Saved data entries

/-- An RMA access of a host (R308): the port (0 to 3), whether the endpoint is a command endpoint, the memory
key (0 for control space, R357), the byte offset, the byte count and, for a write, the little-endian data. -/
structure Rma where
  port    : Nat
  command : Bool
  key     : Nat
  off     : Nat
  size    : Nat
  data    : Nat
  deriving DecidableEq, Repr
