-- ==== Sys2Proof/Decode.lean ====
section
/-! DEFINITION. From words to instructions and back (chapter 06). Decoding is total: a word that is not an
instruction use is rejected by the name of its ILLEGAL sub-cause.
The section is noncomputable because Lean's compiler cannot build constructors beyond tag 244 of one inductive type;
Lean's kernel evaluates every definition here (log 1). -/
noncomputable section
namespace Sys2Proof

/-- Why a word is not an instruction use: sub-causes 1 to 4 of Table 23.1. -/
inductive DecodeError where
  | major | minor | zeroBit | fieldVal
  deriving DecidableEq, Repr

/-- The outcome of decoding one word. -/
inductive Decoded where
  | ok (i : Instr)
  | error (e : DecodeError)
  deriving DecidableEq, Repr

/-- The number of the sub-cause (Table 23.1). -/
def DecodeError.code : DecodeError → Nat
  | .major => 1 | .minor => 2 | .zeroBit => 3 | .fieldVal => 4

/-- The six formats (Table 06.1). -/
inductive Format where
  | T | S | J | M | X | H
  deriving DecidableEq, Repr

/-- `n` bits of the word from bit `lo` up, as a field of that width (R2). -/
def field (w n lo : Nat) : Fin (2 ^ n) := ⟨w / 2 ^ lo % 2 ^ n, Nat.mod_lt _ (Nat.two_pow_pos n)⟩

/-- One bit of the word. -/
def flag (w lo : Nat) : Bool := w / 2 ^ lo % 2 == 1

/-- A bit as a number. -/
def bit (b : Bool) : Nat := if b then 1 else 0

/-- A three-bit register number in a six-bit field (R95). -/
def up8 (p : Fin 8) : Fin 64 := ⟨p.val, by omega⟩

/-- The three low bits of a six-bit field (R95). -/
def low8 (d : Fin 64) : Fin 8 := ⟨d.val % 8, by omega⟩

/-- The four low bits of a six-bit field (R95). -/
def low16 (d : Fin 64) : Fin 16 := ⟨d.val % 16, by omega⟩

/-- The fields of a format-T word but op and f. -/
structure TF where
  (d a b : Fin 64) (q : Fin 8) (ea eb : Bool)
  deriving DecidableEq, Repr

/-- The major alone determines the format (R92, Table 06.7); none for the reserved majors of R105. -/
def formatOf (op : Nat) : Option Format :=
  if op = 0x7F then some .H
  else if 0x01 ≤ op ∧ op ≤ 0x08 then some .T
  else if 0x09 ≤ op ∧ op ≤ 0x0F then some .S
  else if 0x10 ≤ op ∧ op ≤ 0x16 then some .J
  else if 0x17 ≤ op ∧ op ≤ 0x1A then some .X
  else if 0x20 ≤ op ∧ op ≤ 0x2E then some .T
  else if 0x30 ≤ op ∧ op ≤ 0x3B then some .T
  else if 0x40 ≤ op ∧ op ≤ 0x4A then some .M
  else if 0x4B ≤ op ∧ op ≤ 0x4E then some .S
  else if op = 0x50 ∨ op = 0x55 ∨ op = 0x56 ∨ op = 0x58 ∨ op = 0x5A ∨ op = 0x5B ∨ op = 0x60 ∨ op = 0x6C ∨ op = 0x6D
    then some .X
  else if 0x51 ≤ op ∧ op ≤ 0x54 then some .T
  else if op = 0x59 then some .M
  else none

/-! Each helper below builds an instruction from the fields it uses and says whether every field it does not use is
zero (R111). -/

def tS3 (mk : S3 → Instr) (t : TF) : Option (Instr × Bool) := some (mk ⟨t.d, t.a, t.b, t.ea, t.eb⟩, t.q == 0)
def tS2 (mk : S2 → Instr) (t : TF) : Option (Instr × Bool) :=
  some (mk ⟨t.d, t.a, t.ea⟩, t.b == 0 && t.q == 0 && !t.eb)
def tV3 (mk : V3 → Instr) (t : TF) : Option (Instr × Bool) := some (mk ⟨t.d, t.a, t.b, t.q, t.ea, t.eb⟩, true)
def tP3 (mk : P3 → Instr) (t : TF) : Option (Instr × Bool) :=
  some (mk ⟨low8 t.d, t.a, t.b, t.q, t.ea, t.eb⟩, decide (t.d.val < 8))
def tV2 (mk : V2 → Instr) (t : TF) : Option (Instr × Bool) := some (mk ⟨t.d, t.a, t.q, t.ea⟩, t.b == 0 && !t.eb)
def tPA (mk : PA → Instr) (t : TF) : Option (Instr × Bool) :=
  some (mk ⟨t.d, low8 t.a, t.q, t.ea⟩, decide (t.a.val < 8) && t.b == 0 && !t.eb)
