-- ==== Sys2Proof/Machine/Access.lean ====
section
/-! DEFINITION. The address checks of an instruction in the order of Table 24.1 (R383 to R385, R252, R402, R391), and the
accesses they admit: loads, stores and their results. -/
namespace Sys2Proof.Machine

/-- What an instruction's accesses are. -/
structure Form where
  kind  : Kind
  size  : Nat
  align : Nat          -- the multiple its addresses must be
  spad  : Bool         -- scratchpad addresses (`SLD`, `SST`)
  lanes : Bool         -- a lane instruction: MASK names its lanes
  deriving DecidableEq, Repr

/-- The outcome of the checks. -/
inductive Checked where
  | wait (s : State)
  | trap (r : Record)
  | ok (l : List (Nat × Nat × Loc))   -- lane, address, place

/-- Where the address of a lane leads: an XLATE or SPAD_BOUND outcome by cause and code, a miss, or a place. -/
inductive Place where
  | ok (loc : Loc)
  | miss
  | bad (cause code : Nat)
  deriving DecidableEq, Repr

/-- Resolve one address for a form. -/
def resolve (s : State) (g : Group) (f : Form) (va : Nat) : Place :=
  if f.spad ∨ inAperture va then
    match spadPlace s g (va % 2 ^ 28) (if f.spad then va / 2 ^ 28 else 0) f.size with
    | .ok l => .ok l
    | .error c => .bad 0x07 c
  else match translate s g.tid g.ctx va f.kind with
    | .ok l => .ok l
    | .miss => .miss
    | .fault c => .bad 0x09 c

/-- The index of a block in its gang (R284, R185). -/
def gangIndex (s : State) (block : Nat) : Nat :=
  let b := blockOf s block
  b.num % max 1 (launchOf s b.launch).bpg

/-- The access of `n` bytes at `a` meets the range of an entry (R252). Both are numbers of `normAddr`; entries of other contexts
and gangs name other bytes (log 15). -/
def meets (g : Group) (e : Section) (a n : Nat) : Bool :=
  e.core == g.core && (if e.spad then e.gang == g.gang else e.ctx == g.ctx) && decide (a ≤ e.hi) && decide (e.lo < a + n)

/-- A read byte of a destination range is free once its chunk is set in the record (R252). -/
def chunkFree (s : State) (e : Section) (a : Nat) : Bool :=
  match engineOf s e.op with
  | none => false
  | some op =>
    match tilePos op (gangIndex s op.block) a with
    | none => false
    | some p => (getT {} (blockOf s op.recBlk).recs op.recIdx).chunks.getLsbD (p / 512)

/-- The access touches the entry (R252). -/
def touches (s : State) (g : Group) (e : Section) (write : Bool) (a n : Nat) : Bool :=
  meets g e a n && (write || (e.dst && !(e.useRec && (List.range n).all fun i => !meets g e (a + i) 1 || chunkFree s e (a + i))))

/-- The lowest index of an entry that the access touches. -/
def touched (s : State) (g : Group) (f : Form) (va : Nat) : Option Nat :=
  let a := normAddr (gangIndex s g.block) (if f.spad then apBase + va % 2 ^ 28 else va)
  let hits := (s.sections.filter fun e => touches s g e (kindWrites f.kind) a f.size).map Section.index
  if f.size = 0 then none else (sortNat hits).head?

/-- Where a byte of a block's scratchpad lies (R237): OFFSET o is in the bank o / 128 mod B of the block's B banks, taken in ascending
order, at byte (o / (128 × B)) × 128 + o mod 128 of it. -/
def bankPlace (b : Block) (off : Nat) : Nat × Nat :=
  (b.banks.getD (off / 128 % max 1 b.nbanks) 0, off / (128 * max 1 b.nbanks) * 128 + off % 128)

- PROBLEM DESCRIPTION
Look above for the line with "match engineOf s e.op with" and the line with "entry (R252). -/". Retype those two lines and every line between them exactly, adding nothing.

- ANSWER BELOW
  match engineOf s e.op with
  | none => false
  | some op =>
    match tilePos op (gangIndex s op.block) a with
    | none => false
    | some p => (getT {} (blockOf s op.recBlk).recs op.recIdx).chunks.getLsbD (p / 512)

/-- The access touches the entry (R252). -/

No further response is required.